運だけ研究生活

渦鞭毛藻、略して「うずべん」を研究しています。研究者の方向けの内容にはならないとおもいます。悪しからず。

力技

随分前からやっていたトランスクリプトーム解析が仕上げの段階に入っている。

夏の半ば頃には大体の方向性は見えていたのだが、その後色々あって詰めの部分が終わっていなかった。
以前から筆者は「対象の遺伝子が葉緑体に輸送されているかどうか」を判別する方法について試行錯誤していた。signalPやASAFindといったソフトを使ってみたが、あまり上手くいかなかった。
結局、間違いなく葉緑体で機能している光合成関連の遺伝子などは良いとして、それ以外の遺伝子については片っ端から分子系統解析して判別するしかないということになった。この大量の分子系統解析を最近まで後回しにしていたのだった。

分子系統解析は、目的の遺伝子の配列を、他の生物が持っている同じ遺伝子の配列と比較することで行うものである。例えばうずべんの遺伝子Aを解析しようとした場合、他の生物が持っている遺伝子Aの配列データを大量に引用し、その中でうずべんの遺伝子Aがどの位置にあるのかを見ることになる。
様々な生物に由来する同じ遺伝子の配列を綺麗に並べてまとめる作業をアライメントと呼ぶ。また、そうしてできあがった配列データをアライメントファイルと俗に呼ぶ。

このアライメントの作業は結構大変である。なにせ1つの遺伝子につき何十種類もの生物の配列を引用する必要があり、特に今回はそれを十種類以上の遺伝子でやらなければならない。
しかも、今回対象とする遺伝子は今まで筆者が扱ったことのないものばかりであり、アライメントは全て一から自作する必要があった。

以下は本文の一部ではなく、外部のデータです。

-- ==== Sys2Proof/Machine/Alu.lean ====
section
/-! DEFINITION. The ALU as a unit and the meanings of ADD, SUB, MUL and CMP (42_alu.md). -/

namespace Sys2Proof.Machine

/-- The ALU's operation input (R131): the four operations, or any other name, which the ALU must refuse (R132). -/
inductive AluOp where
  | add
  | sub
  | mul
  | cmp
  | other (name : String)
  deriving DecidableEq, Repr

/-- The exact result narrowed to 8 bits: `n mod 256` (R133). -/
def narrow (n : Int) : Word := BitVec.ofInt 8 n

/-- `apply(op, dest_index, src_index)` (R130, R133, R241): reads both registers, then writes the destination or the
flags; any other name is `UnsupportedOperation` (R132, R193). -/
def State.alu (op : AluOp) (dest src : Fin 8) (s : State) : Except Cause State :=
  match op with
  | .add => .ok (s.setReg dest (narrow ((s.reg dest).toNat + (s.reg src).toNat)))
  | .sub => .ok (s.setReg dest (narrow ((s.reg dest).toNat - (s.reg src).toNat)))
  | .mul => .ok (s.setReg dest (narrow ((s.reg dest).toNat * (s.reg src).toNat)))
  | .cmp => .ok (s.setFlags (Flags.compare (s.reg dest) (s.reg src)))
  | .other name => .error (.unsupportedOperation name s.pc)

/-- An instruction of format RR: operand 1 is checked before operand 2 (R105), then the ALU operates, then
`pc <- pc + 3`. -/
def State.aluInstr (op : AluOp) (a b : Word) (s : State) : Except Cause State := do
  let d ← s.regOperand a
  let r ← s.regOperand b
  let t ← s.alu op d r
  .ok (t.advance 3)

/-- `ADD a, b` (R134). -/
def execAdd (a b : Word) (s : State) : Outcome := s.settle (s.aluInstr .add a b)

/-- `SUB a, b` (R135). -/
def execSub (a b : Word) (s : State) : Outcome := s.settle (s.aluInstr .sub a b)

/-- `MUL a, b` (R136). -/
def execMul (a b : Word) (s : State) : Outcome := s.settle (s.aluInstr .mul a b)

/-- `CMP a, b` (R137). -/
def execCmp (a b : Word) (s : State) : Outcome := s.settle (s.aluInstr .cmp a b)

end Sys2Proof.Machine
end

幸い、色々調べたところ、広範囲の真核藻類の遺伝子がオーソログ(同起源の遺伝子)ごとに小分けにされて公開されている都合のいいデータセットを見つけたので、これを丸ごと使うことでかなりの作業を短縮できた。しかも葉緑体ターゲティングの遺伝子にはタグまで付けられていた。神か?
このデータセットが公開されたのが今年に入ってからだったようなので、とても運がいい。

とはいえこれだけだと今回の解析のためのアライメントファイルとしては不十分なので、さらにデータベースから遺伝子を引用して完成させていった。

かなりゴリ押し気味ではあるが、とりあえず一通りのアライメントファイルを揃えることができた。
あとはこれを分子系統解析にかけるだけだ。これはパソコンが計算してくれるので、筆者はパソコンが途中で壊れないのを祈るだけである。